Dylan Evans
- Born: Dylan Evans 25 January 1989 (age 37) Maitland, New South Wales, Australia
- Height: 185 cm (6 ft 1 in)
- Weight: 117 kg (18 st 6 lb)

Rugby union career
- Position: Loosehead Prop
- Current team: Scarlets

Senior career
- Years: Team / Apps / (Points)
- 2015-: Llanelli RFC / 7 / (0)
- Correct as of 24 August 2020

Provincial / State sides
- Years: Team / Apps / (Points)
- 2015-: Scarlets / 54 / (0)
- 2020: → Glasgow Warriors / 7 / (0)
- Correct as of 19 May 2022

= Dylan Evans (rugby union) =

Australian rugby union player

Dylan Evans (born 25 January 1989) is an Australian-born, Welsh-qualified, rugby union player who most recently played for the Scarlets at prop.

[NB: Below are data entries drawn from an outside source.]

-- ==== Sys2Proof/Laws/State.lean ====
section
/-! SUPPORT. What each named update of the state leaves, field by field. -/

namespace Sys2Proof.Machine

variable (s : State)

@[simp] theorem State.setOp_pending (sl : Slot) (o : Op) : (s.setOp sl o).pending = s.pending := rfl
@[simp] theorem State.setOp_now (sl : Slot) (o : Op) : (s.setOp sl o).now = s.now := rfl
@[simp] theorem State.setOp_draws (sl : Slot) (o : Op) : (s.setOp sl o).draws = s.draws := rfl
@[simp] theorem State.setOp_sta (sl : Slot) (o : Op) : (s.setOp sl o).sta = s.sta := rfl
@[simp] theorem State.setOp_atu (sl : Slot) (o : Op) : (s.setOp sl o).atu = s.atu := rfl
@[simp] theorem State.setOp_lvc (sl : Slot) (o : Op) : (s.setOp sl o).lvc = s.lvc := rfl
@[simp] theorem State.setOp_sdc (sl : Slot) (o : Op) : (s.setOp sl o).sdc = s.sdc := rfl
@[simp] theorem State.setOp_awu (sl : Slot) (o : Op) : (s.setOp sl o).awu = s.awu := rfl
@[simp] theorem State.setOp_wind (sl : Slot) (o : Op) : (s.setOp sl o).wind = s.wind := rfl
@[simp] theorem State.setOp_inm (sl : Slot) (o : Op) : (s.setOp sl o).inm = s.inm := rfl
@[simp] theorem State.setOp_clm (sl : Slot) (o : Op) : (s.setOp sl o).clm = s.clm := rfl
@[simp] theorem State.setOp_liu (sl : Slot) (o : Op) : (s.setOp sl o).liu = s.liu := rfl
@[simp] theorem State.setOp_ntu (sl : Slot) (o : Op) : (s.setOp sl o).ntu = s.ntu := rfl
@[simp] theorem State.setOp_ist (sl : Slot) (o : Op) : (s.setOp sl o).ist = s.ist := rfl

@[simp] theorem State.modInput_pending (i : Input) (f : InputUnit → InputUnit) : (s.modInput i f).pending = s.pending := rfl
@[simp] theorem State.modInput_now (i : Input) (f : InputUnit → InputUnit) : (s.modInput i f).now = s.now := rfl
@[simp] theorem State.modInput_draws (i : Input) (f : InputUnit → InputUnit) : (s.modInput i f).draws = s.draws := rfl
@[simp] theorem State.modInput_opt (i : Input) (f : InputUnit → InputUnit) : (s.modInput i f).opt = s.opt := rfl
@[simp] theorem State.modInput_sta (i : Input) (f : InputUnit → InputUnit) : (s.modInput i f).sta = s.sta := rfl
@[simp] theorem State.modInput_atu (i : Input) (f : InputUnit → InputUnit) : (s.modInput i f).atu = s.atu := rfl
@[simp] theorem State.modInput_lvc (i : Input) (f : InputUnit → InputUnit) : (s.modInput i f).lvc = s.lvc := rfl
@[simp] theorem State.modInput_sdc (i : Input) (f : InputUnit → InputUnit) : (s.modInput i f).sdc = s.sdc := rfl
@[simp] theorem State.modInput_awu (i : Input) (f : InputUnit → InputUnit) : (s.modInput i f).awu = s.awu := rfl
@[simp] theorem State.modInput_wind (i : Input) (f : InputUnit → InputUnit) : (s.modInput i f).wind = s.wind := rfl
@[simp] theorem State.modInput_clm (i : Input) (f : InputUnit → InputUnit) : (s.modInput i f).clm = s.clm := rfl
@[simp] theorem State.modInput_liu (i : Input) (f : InputUnit → InputUnit) : (s.modInput i f).liu = s.liu := rfl
@[simp] theorem State.modInput_ntu (i : Input) (f : InputUnit → InputUnit) : (s.modInput i f).ntu = s.ntu := rfl
@[simp] theorem State.modInput_ist (i : Input) (f : InputUnit → InputUnit) : (s.modInput i f).ist = s.ist := rfl
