theorem function_key (h : k.domain = .function) : ∃ i, k = .function i := by
  cases k with
  | function i => exact ⟨i, rfl⟩
  | roomProfile i | awningProfile i =>
    have natural := profileDomain_natural i
    rw [show profileDomain i = .function from h] at natural
    cases natural
  | _ => cases h

/-- Reading a number of four bytes (R197). -/
theorem readItem_four (a b c d : Byte) (rest : List Byte) (value : k.domain ≠ .record) (t : Items) :
    t.readItem k (a :: b :: c :: d :: rest) = if k.domain.holds (int32 a b c d) = true ∧ k.names (int32 a b c d) = true
      then some (t.put k (int32 a b c d), rest) else none := by
  cases k with
  | clearance e => exact absurd rfl value
  | function i => exact if_congr ⟨fun named => ⟨rfl, named⟩, And.right⟩ rfl rfl
  | _ => exact if_congr ⟨fun holds => ⟨holds, rfl⟩, And.left⟩ rfl rfl

theorem readItem_short {bytes : List Byte} (value : k.domain ≠ .record) (short : bytes.length < 4) : t.readItem k bytes = none := by
  have never : ∀ {P : Prop} {a b c d : Byte} {rest : List Byte}, (a :: b :: c :: d :: rest).length < 4 → P := fun h => by
    simp only [List.length_cons] at h
    omega
  cases k with
  | clearance e => exact absurd rfl value
  | _ =>
    match bytes, short with
    | [], _ => rfl
    | [_], _ => rfl
    | [_, _], _ => rfl
    | [_, _, _], _ => rfl
    | _ :: _ :: _ :: _ :: _, short => exact never short

/-- One item of a table written into another. -/
def Items.copy (t u : Items) : ItemKey → Items
  | .clearance e => { u with clearance := u.clearance.set e (t.clearance.get e) }
  | k => u.put k (t.get k)

theorem copy_value (value : k.domain ≠ .record) (t u : Items) : t.copy u k = u.put k (t.get k) := by
  cases k with
  | clearance e => exact absurd rfl value
  | _ => rfl

theorem get_small (fits : t.FitsAt k) (value : k.domain ≠ .record) : -2147483648 ≤ t.get k ∧ t.get k < 2147483648 := by
  rcases k.domain_small with small | function | record
  · have := Domain.bounded ((fitsAt_value value).1 fits) small
    omega
  · obtain ⟨i, rfl⟩ := function_key function
    have named := names_isSome (names_get t (.function i)) i rfl
    unfold Func.ofNumber at named
    split at named
    · omega
    · cases named
  · exact absurd record value

/-- An item that fits is read back from its bytes. -/
theorem readItem_itemBytes (fits : t.FitsAt k) (u : Items) (rest : List Byte) :
    u.readItem k (t.itemBytes k ++ rest) = some (t.copy u k, rest) := by
  rcases value_key (k := k) with value | ⟨e, rfl⟩
  · obtain ⟨a, b, c, d, bytes, whole⟩ := int32_outInt32 (get_small fits value)
    rw [itemBytes_value value, bytes, copy_value value]
    show u.readItem k (a :: b :: c :: d :: rest) = _
    rw [readItem_four a b c d rest value, whole, if_pos ⟨(fitsAt_value value).1 fits, names_get t k⟩]
  · show u.readItem (.clearance e) ((t.clearance.get e).write ++ rest) = _
    have length := ClearEntry.write_length (t.clearance.get e)
    have front : ((t.clearance.get e).write ++ rest).take 16 = (t.clearance.get e).write := by rw [← length, List.take_left]
    have back : ((t.clearance.get e).write ++ rest).drop 16 = rest := by rw [← length, List.drop_left]
    simp only [Items.readItem, front, back, ClearEntry.read_write fits, if_true]
    rfl

/-- An item read is the front of the bytes, fits, and leaves every other item. -/
theorem readItem_some {bytes rest : List Byte} (read : t.readItem k bytes = some (u, rest)) :
    bytes = u.itemBytes k ++ rest ∧ u.FitsAt k ∧ ∀ j, j ≠ k → t.AgreesAt u j := by
  rcases value_key (k := k) with value | ⟨e, rfl⟩
  · match bytes with
    | a :: b :: c :: d :: tail =>
      rw [readItem_four a b c d tail value] at read
      split at read
      · next good =>
        obtain ⟨holds, named⟩ := good
        cases read
        have names := names_isSome named
        have self := Items.get_put_self (t := t) holds value names
        refine ⟨?_, (fitsAt_value value).2 (by rw [self]; exact holds), fun j apart => ?_⟩
        · rw [itemBytes_value value, self, outInt32_int32]
          rfl
        · rcases value_key (k := j) with number | ⟨e, rfl⟩
          · exact (agreesAt_value number).2 (Items.get_put_other apart names)
          · exact congrArg (fun c => c.get e) (Items.put_clearance names)
      · cases read
    | [] | [_] | [_, _] | [_, _, _] =>
      rw [readItem_short value (by simp)] at read
      cases read
  · simp only [Items.readItem] at read
    split at read
    · next c taken =>
      split at read
      · next canonical =>
        cases read
        have here : ({ t with clearance := t.clearance.set e c } : Items).clearance.get e = c := Bank.get_set_self _ _ _
        refine ⟨?_, ?_, fun j apart => ?_⟩
        · rw [Items.itemBytes, here, canonical, List.take_append_drop]
        · show (({ t with clearance := t.clearance.set e c } : Items).clearance.get e).Fits
          rw [here]
          obtain ⟨r, -, take⟩ := Option.bind_eq_some_iff.1 taken
          exact RawEntry.take_fits take
        · rcases value_key (k := j) with number | ⟨i, rfl⟩
          · refine (agreesAt_value number).2 ?_
            cases j <;> rfl
          · exact Bank.get_set_ne _ _ fun same => apart (by rw [same])
      · cases read
    · cases read

/-- A written item agrees with its table, the others stand. -/
theorem copy_agrees (fits : t.FitsAt k) (u : Items) : t.AgreesAt (t.copy u k) k ∧ ∀ j, j ≠ k → u.AgreesAt (t.copy u k) j := by
  obtain ⟨bytes, -, others⟩ := readItem_some (readItem_itemBytes fits u [])
  refine ⟨?_, others⟩
  rcases value_key (k := k) with value | ⟨e, rfl⟩
  · rw [agreesAt_value value, copy_value value,
      Items.get_put_self ((fitsAt_value value).1 fits) value (names_isSome (names_get t k))]
  · exact Bank.get_set_self _ _ _

theorem agreesAt_refl (t : Items) (k : ItemKey) : t.AgreesAt t k := by cases k <;> exact rfl

theorem agreesAt_bytes (h : t.AgreesAt u k) : u.itemBytes k = t.itemBytes k := by
  rcases value_key (k := k) with value | ⟨e, rfl⟩
  · rw [itemBytes_value value, itemBytes_value value, (agreesAt_value value).1 h]
  · exact congrArg ClearEntry.write h

theorem agreesAt_fits (h : t.AgreesAt u k) (fits : t.FitsAt k) : u.FitsAt k := by
  rcases value_key (k := k) with value | ⟨e, rfl⟩
  · rw [fitsAt_value value, (agreesAt_value value).1 h]
    exact (fitsAt_value value).1 fits
  · have same : u.clearance.get e = t.clearance.get e := h
    show (u.clearance.get e).Fits
    rw [same]
    exact fits

/-- Two tables that agree in every item are equal. -/
theorem agreesAt_ext (h : ∀ k, t.AgreesAt u k) : u = t := by
  refine Items.ext_get (fun k => ?_) (Bank.ext_get fun e => h (.clearance e))
  rcases value_key (k := k) with value | ⟨e, rfl⟩
  · exact (agreesAt_value value).1 (h k)
  · rfl

/-! ### The whole table written and read back (R196, R197) -/

/-- The items of a list, read back from their bytes one after the other. -/
theorem readImage_flatMap (l : List ItemKey) (fits : ∀ k ∈ l, t.FitsAt k) (u : Items) :
    ∃ r, Items.readImage l u (l.flatMap t.itemBytes) = some r ∧ ∀ k, k ∈ l ∨ t.AgreesAt u k → t.AgreesAt r k := by
  induction l generalizing u with
  | nil => exact ⟨u, rfl, fun k h => h.resolve_left (by simp)⟩
  | cons k l ih =>
    obtain ⟨here, others⟩ := copy_agrees (fits k (by simp)) u
    obtain ⟨r, read, agrees⟩ := ih (fun j mem => fits j (by simp [mem])) (t.copy u k)
    refine ⟨r, ?_, fun j which => agrees j ?_⟩
    · rw [List.flatMap_cons, Items.readImage, readItem_itemBytes (fits k (by simp))]
      exact read
    · by_cases same : j = k
      · rw [same]
        exact .inr here
      · rcases which with mem | already
        · exact .inl ((List.mem_cons.1 mem).resolve_left same)
        · exact .inr (already.trans (others j same))

/-- A table read from bytes is one that writes them. -/
theorem readImage_some {l : List ItemKey} (distinct : l.Nodup) {bytes : List Byte} {u : Items}
    (read : Items.readImage l u bytes = some r) :
    bytes = l.flatMap r.itemBytes ∧ (∀ k ∈ l, r.FitsAt k) ∧ ∀ k, k ∉ l → u.AgreesAt r k := by
  induction l generalizing u bytes with
  | nil =>
    cases bytes with
    | nil =>
      cases read
      exact ⟨rfl, by simp, fun k _ => agreesAt_refl _ k⟩
    | cons => cases read
  | cons k l ih =>
    obtain ⟨fresh, distinct⟩ := List.nodup_cons.1 distinct
    rw [Items.readImage] at read
    split at read
    · next v rest item =>
      obtain ⟨front, fits, others⟩ := readItem_some item
      obtain ⟨back, fit, outside⟩ := ih distinct read
      have here := outside k fresh
      refine ⟨?_, fun j mem => ?_, fun j apart => ?_⟩
      · rw [List.flatMap_cons, front, back, agreesAt_bytes here]
      · rcases List.mem_cons.1 mem with rfl | later
        · exact agreesAt_fits here fits
        · exact fit j later
      · simp only [List.mem_cons, not_or] at apart
        exact (others j apart.1).trans (outside j apart.2)
    · cases read

end

end Sys2Proof.Machine
end

section
namespace Sys2Proof.Machine

-- One declaration at a time, so that the memory the check takes stays small.
set_option Elab.async false
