/-- One admission that result `q` needs before it leaves (R228, R229): the state with it made, or none when it waits. A tag
that a squash retired is not admitted again by a token that follows it (R146). -/
def admitOne (k site : Nat) (q : Result) (w : Nat × Nat) (s : State) : Option State :=
  let d := (s.region k).domains.getD w.1 Domain.none
  let src := sourceOf s k w.1 (member site q.station)
  if d.isLive w.2 || (d.dead.contains w.2 && src.isNone) then some s
  else
    let s1 := beforeAdmit s k w.1 site q
    if canAdmit s1 k w.1 src w.2 && isNext s k w.1 w.2 (member site q.station) then some (admitTag k w.1 src w.2 s1) else none

/-- Every admission of a list, or none. -/
def admitEach (k site : Nat) (q : Result) : List (Nat × Nat) → State → Option State
  | [], s => some s
  | w :: ws, s => match admitOne k site q w s with
    | some s' => admitEach k site q ws s'
    | none => none

/-- The admissions that a result needs before it leaves (R228, R229): the state with them made, or none when it waits. -/
def admitResult (s : State) (k site : Nat) (q : Result) : Option State :=
  match admitWants s k site q with
  | [] => some s
  | ws => admitEach k site q ws (retireTags s k)

/-- An emission of a firing of region `k`, in context `ctx`, enters the caboose (R156). -/
def entersCaboose (s : State) (k ctx : Nat) (e : Emit) : Bool :=
  match e with
  | .token t _ => !(placeExists (Token.site t) t.station.toNat && inRegion s (some k) (Token.site t) t.ctx.toNat)
  | .msg (.fold _) _ _ _ => true
  | .msg _ die row col => isOper ⟨die, row, col⟩ || !inRegion s (some k) ⟨die, row, col⟩ ctx
  | .effect _ => true
  | .error _ _ _ => s.handlerOf k != some k

/-- The effects of a result that enter the caboose of region `k`. -/
def effectCount (s : State) (k ctx : Nat) (es : List Emit) : Nat := (es.filter (entersCaboose s k ctx)).length

/-- A firing's fault waits while the fault buffer is full (R140). -/
def faultsHeld (s : State) (k : Option Nat) (es : List Emit) : Bool :=
  es.any (fun e => match e with
    | .error r _ _ => handlerFull s (k.getD 0) r.code
    | _ => false)

/-- The requests that stand at a port of a tile (R268): in its queue or before it. -/
def queueLength (s : State) (dst lane : Nat) : Nat :=
  (if lane = dst * 2048 + 8 then (s.tile dst).stalled.length else 0) +
  (s.net.filter (fun g => g.cls == .request && g.dst == dst && g.lane == lane)).length

/-- A station's requests are held back (R32, R268): the eight entries of a port queue of a memory tile are taken, and its requests
to that port fill the four buffers of a channel. What stands between is the network's. -/
def backPressed (s : State) (site st : Nat) (es : List Emit) : Bool :=
  es.any (fun e => match e with
    | .msg (.word _) _ _ _ | .msg (.read _) _ _ _ => true
    | _ => false) &&
  s.net.any (fun f => f.site == site && f.station == st && f.cls == .request && isTile (Site.ofKey f.dst) && 12 ≤ queueLength s f.dst f.lane &&
    4 ≤ (s.net.filter (fun g => g.site == site && g.station == st && g.cls == .request && g.lane == f.lane)).length)

/-- A region halts (R375): issue stops, and the progress counter pauses. -/
def haltRegion (k : Nat) (s : State) : State :=
  s.onRegion k (fun r => { r with halted := true, progress := progressNow s k })

/-- The result at place `n` of a PE leaves: the first of its station, ready, admitted and with room (R105, R228). -/
def inject (s : State) (x : Site) (n : Nat) : Option State :=
  let site := Site.key x
  let p := s.pe site
  match p.results[n]? with
  | none => none
  | some q =>
    if s.fatal || s.now x.die < q.ready ||
      (p.results.take n).any (fun a => a.ctx == q.ctx && a.station == q.station) then none
    else
      let k := s.regionAt x q.ctx
      if !cabooseRoom s k (effectCount s (k.getD 0) q.ctx q.emits) || faultsHeld s k q.emits || backPressed s site q.station q.emits then none
      else match (match k with | none => some s | some r => admitResult s r site q) with
        | none => none
        | some s1 =>
          let s2 := s1.onPe site (fun p => { p with results := p.results.erase q })
          let s3 := match k with
            | some r => if q.cause = 0 then s2 else
                s2.onRegion r (fun g => g.logPoison (s.now x.die) (logEntry q.cause x q.station q.ctx q.tag))
            | none => s2
          let s4 := sendAll site q.station q.ctx q.tag q.wave k q.emits s3
          some (match k with
            | some r => if wordOp (p.word q.ctx q.station) == 0x28D && bit (s.region r).ctl 14 then haltRegion r s4 else s4
            | none => s4)
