/-! ### Folds -/

/-- The moduli of a fold form are allowed for the statement and fit its segment (R155, R249, R253). -/
def moduliOk (d : Desc) (m : Word) : Bool :=
  let d' := { d with w2 := m }
  (List.range 4).all (fun k => if k < d.dims then 1 ≤ d'.modulus k else d'.modulus k == 1) &&
  (d'.slots + d.tiles - 1) / d.tiles * d.words * 8 ≤ 786432 && (d'.slots + d.tiles - 1) / d.tiles ≤ 4096 &&
  (!d.wrap || (d'.modulus 0 == 2 ^ (d'.modulus 0).log2 && d'.modulus 0 ≤ 256))

/-- The occupied slots of a segment: slot number, tile, position, record (R264). -/
def occupied (s : State) (d : Desc) (die : Nat) : List (Nat × Nat × Nat × Slot) :=
  ((List.range d.tiles).map (fun i =>
    let site := Site.key (d.tileOf die i)
    ((s.tile site).slots.filter (fun kv => kv.2.state != 0 && kv.1 * d.tiles + i < d.slots)).map
      (fun kv => (kv.1 * d.tiles + i, site, kv.1, kv.2)))).flatten

/-- A live occupant (R255). -/
def Slot.live (q : Slot) : Bool := q.state == 1 || q.state == 2

/-- The indices of a name from its slot and generation, innermost first (R252, R264). -/
def nameIndex (d : Desc) : Nat → Nat → Nat → List Nat
  | 0, _, _ => []
  | k + 1, sl, g =>
    let m := max 1 (d.modulus k)
    let c := (d.extent k + m - 1) / m
    (g % c * m + sl % m) :: nameIndex d k (sl / m) (g / c)

/-- Slot and generation of indices given innermost first (R252). -/
def placeIndex (d : Desc) : Nat → List Nat → Nat → Nat × Nat × Nat × Nat
  | _, [], _ => (0, 0, 1, 1)
  | k, i :: is, n =>
    let m := max 1 (d.modulus k)
    let c := (d.extent k + m - 1) / m
    let r := placeIndex d (k - 1) is n
    (i % m + m * r.1, i / m + c * r.2.1, m * r.2.2.1, c * r.2.2.2)

/-- Where an occupant goes under new moduli: slot and generation (R264). -/
def newPlace (d d' : Desc) (sl g : Nat) : Nat × Nat :=
  let r := placeIndex d' (d.dims - 1) (nameIndex d d.dims sl g) 0
  (r.1, r.2.1)

/-- The occupants with their new places. -/
def moves (s : State) (d d' : Desc) (die : Nat) : List ((Nat × Nat) × Nat × Nat × Slot) :=
  (occupied s d die).map (fun o => (newPlace d d' o.1 o.2.2.2.gen, o.2.1, o.2.2.1, o.2.2.2))

/-- Two occupants that R264 does not let meet: two live, or a spent one newer than a live one it meets. -/
def moveClash (d : Desc) (xs : List ((Nat × Nat) × Nat × Nat × Slot)) : Bool :=
  xs.any (fun a => xs.any (fun b =>
    !(a.2.1 == b.2.1 && a.2.2.1 == b.2.2.1) && a.1.1 == b.1.1 &&
    ((a.2.2.2.live && b.2.2.2.live) || (!a.2.2.2.live && b.2.2.2.live && d.newer a.1.2 b.1.2))))

/-- The fold request of a flight at its first tile. -/
def foldAt (s : State) (n : Nat) (k : FoldKind) : Option (Flight × FoldReq × Desc) :=
  match headOfLane s.net n with
  | some fl => match fl.msg with
    | .fold q =>
      let d := (s.tile fl.dst).desc q.ctx q.stmt
      if q.kind == k && (s.tile fl.dst).resizing == none then some (fl, q, d) else none
    | _ => none
  | none => none

/-- The token of a fold form to its target A (R155). `fold.set` and `fold.q` are no requests, so that their tokens are data
(R32). -/
def foldReply (site k : Nat) (q : FoldReq) (v : Nat) (s : State) : State :=
  q.reply.foldl (fun s t => s.post ⟨site, 3, if q.kind == .resize then .response else .data, Site.key (Token.site t), Token.lane t,
    .token { t with payload := BitVec.ofNat 64 v }, k + 1, true, false⟩) s

/-- fold-illegal: the request faults and changes nothing (R155). -/
def foldFault (fl : Flight) (q : FoldReq) (s : State) : State :=
  s.raiseError q.region (nameRec 0x12 fl.site fl.station q.ctx q.token.tag.toNat) (some q.token) true

/-- Two regions are of one load (R329): they have the record of its first header in common. -/
def sameLoad (s : State) (a b : Nat) : Bool := (s.region a).valid && (s.region b).valid && (s.region a).loadBase == (s.region b).loadBase

/-- Every copy of a descriptor takes the new moduli (R264): at the tiles of its segment, and at the PEs of its load. -/
def setModuli (d : Desc) (die ctx stmt : Nat) (m : Word) (s : State) : State :=
  let put := fun (ds : Map Desc) => if (Map.find ds (descKey ctx stmt)).isSome then Map.put ds (descKey ctx stmt) { d with w2 := m } else ds
  let home := s.tileRegion (Site.ofKey (d.firstTile die)) ctx
  let s1 := (d.segment die).foldl (fun s k => s.onTile k (fun t => { t with descs := put t.descs })) s
  { s1 with pes := s1.pes.map (fun kp =>
      if (match home, s.regionAt (Site.ofKey kp.1) ctx with
        | some a, some b => sameLoad s a b
        | _, _ => false) then (kp.1, { kp.2 with descs := put kp.2.descs }) else kp) }

/-- The count that a fold of unchanged moduli returns (R263). -/
def lastResize (s : State) (first k : Nat) : Nat := (Map.get (s.tile first).counts ⟨0, 0, 0, 0⟩ k).resized

/-- `fold.resize` at the segment's first tile: its checks, and the wait begins (R264). -/
def resizeStart (s : State) (n : Nat) : Option State :=
  match foldAt s n .resize with
  | none => none
  | some (fl, q, d) =>
    let s0 := dropFlight s n
    let die := (Site.ofKey fl.dst).die
    let d' := { d with w2 := q.moduli }
    let ms := moves s d d' die
    if q.moduli = d.w2 then some (foldReply fl.dst q.region q (lastResize s fl.dst (descKey q.ctx q.stmt)) s0)
    else if !moduliOk d q.moduli || moveClash d' ms then some (foldFault fl q s0)
    else
      let live := (ms.filter (fun m => m.2.2.2.live)).length
      some ((d.segment die).foldl (fun s k => s.onTile k (fun t => { t with scrubWrite := none }))
        (s0.onTile fl.dst (fun t => { t with resizing := some q, resizeAt := s.now die + 8 + live * ((d.words + 7) / 8) })))

/-- FOLD_RESIZE_START (R264). -/
def execFoldResizeStart (n : Nat) (s : State) : Host.Outcome State Fault Refusal := .next (s.orHeld (resizeStart s n))

/-- The data, granule bits and released words of a slot of a tile: words; present, released, poisoned; words that wait for
earlier ones (R261). -/
structure SlotData where
  words : List (Nat × Word)
  grans : List (Nat × Bool × Bool × Bool)
  shown : List Nat
  deriving DecidableEq, Repr

/-- What a slot of a tile holds. -/
def slotData (d : Desc) (t : Tile) (pos : Nat) : SlotData :=
  ⟨(List.range d.words).map (fun k => (k, Map.get t.data 0 (pos * d.words + k))),
   (List.range ((d.words + 7) / 8)).map (fun g => (g, Map.get t.present false (granKey pos g),
     Map.get t.released false (granKey pos g), Map.get t.poisoned false (granKey pos g))),
   (t.writers.filter (fun kv => kv.1 / 8192 == pos)).map (fun kv => kv.1 % 8192)⟩

/-- A tile without any slot of its statement. -/
def bareTile (t : Tile) : Tile :=
  { t with data := [], slots := [], present := [], released := [], poisoned := [], writers := [], peeks := [] }

/-- A moved occupant is put into its new slot: a live one with its data, a spent one its record alone (R264). -/
def placeMoved (d : Desc) (die : Nat) (m : (Nat × Nat) × Nat × Nat × Slot) (data : SlotData) (s : State) : State :=
  let pos := d.posOf m.1.1
  s.onTile (Site.key (d.tileOf die m.1.1)) (fun t =>
    let t1 := { t with slots := Map.put t.slots pos { m.2.2.2 with gen := m.1.2 } }
    if !m.2.2.2.live then t1
    else
      let t2 := { t1 with
        data := data.words.foldl (fun dm kw => Map.put dm (pos * d.words + kw.1) kw.2) t1.data
        writers := data.shown.foldl (fun m w => Map.put m (pos * 8192 + w) 1) t1.writers }
      data.grans.foldl (fun t g => { t with
        present := if g.2.1 then Map.put t.present (granKey pos g.1) true else t.present
        released := if g.2.2.1 then Map.put t.released (granKey pos g.1) true else t.released
        poisoned := if g.2.2.2 then Map.put t.poisoned (granKey pos g.1) true else t.poisoned }) t2)

/-- The spent occupants that keep their records: none where a live one, or a newer spent one, takes the slot (R264). A discarded
occupant, of which R264 does not speak, counts as a spent one (DESIGN CHOICE, log entry 116). -/
def keepSpent (d : Desc) (ms : List ((Nat × Nat) × Nat × Nat × Slot)) : List ((Nat × Nat) × Nat × Nat × Slot) :=
  ms.filter (fun a => !a.2.2.2.live && !(ms.any (fun b =>
    b.1.1 == a.1.1 && !(a.2.1 == b.2.1 && a.2.2.1 == b.2.2.1) && (b.2.2.2.live || d.newer b.1.2 a.1.2))))

/-- Where an effect on a name of the statement of a segment acts after its slot has moved (R260 to R262, R264). -/
def moveEffect (d : Desc) (die : Nat) (e : Effect) : Effect :=
  let at' := fun (tile tag : Nat) =>
    if (d.segment die).contains tile then (d.place tag).map (fun (sl, g) => (Site.key (d.tileOf die sl), d.posOf sl, g)) else none
  let acting := fun (a : Act) => { e with act := a, stream := effStream e.site e.station a }
  match e.act with
  | .release r tile _ _ => match at' tile r.tag with
    | some (x, pos, g) => acting (.release r x pos g)
    | none => e
  | .wordShown st tile _ _ word => match at' tile e.tag with
    | some (x, pos, g) => acting (.wordShown st x pos g word)
    | none => e
  | _ => e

Evans made his debut for the Scarlets in 2015 having previously played Newcastle RFC, NSW Country as well as playing rugby for Sydney University, coming through the Brumbies Academy and completing a preseason with the Melbourne Rebels.

On 21 August 2020 it was announced that he joined Glasgow Warriors on a short-term loan deal. He was named straight in the 23 to play Edinburgh Rugby in the 1872 Cup.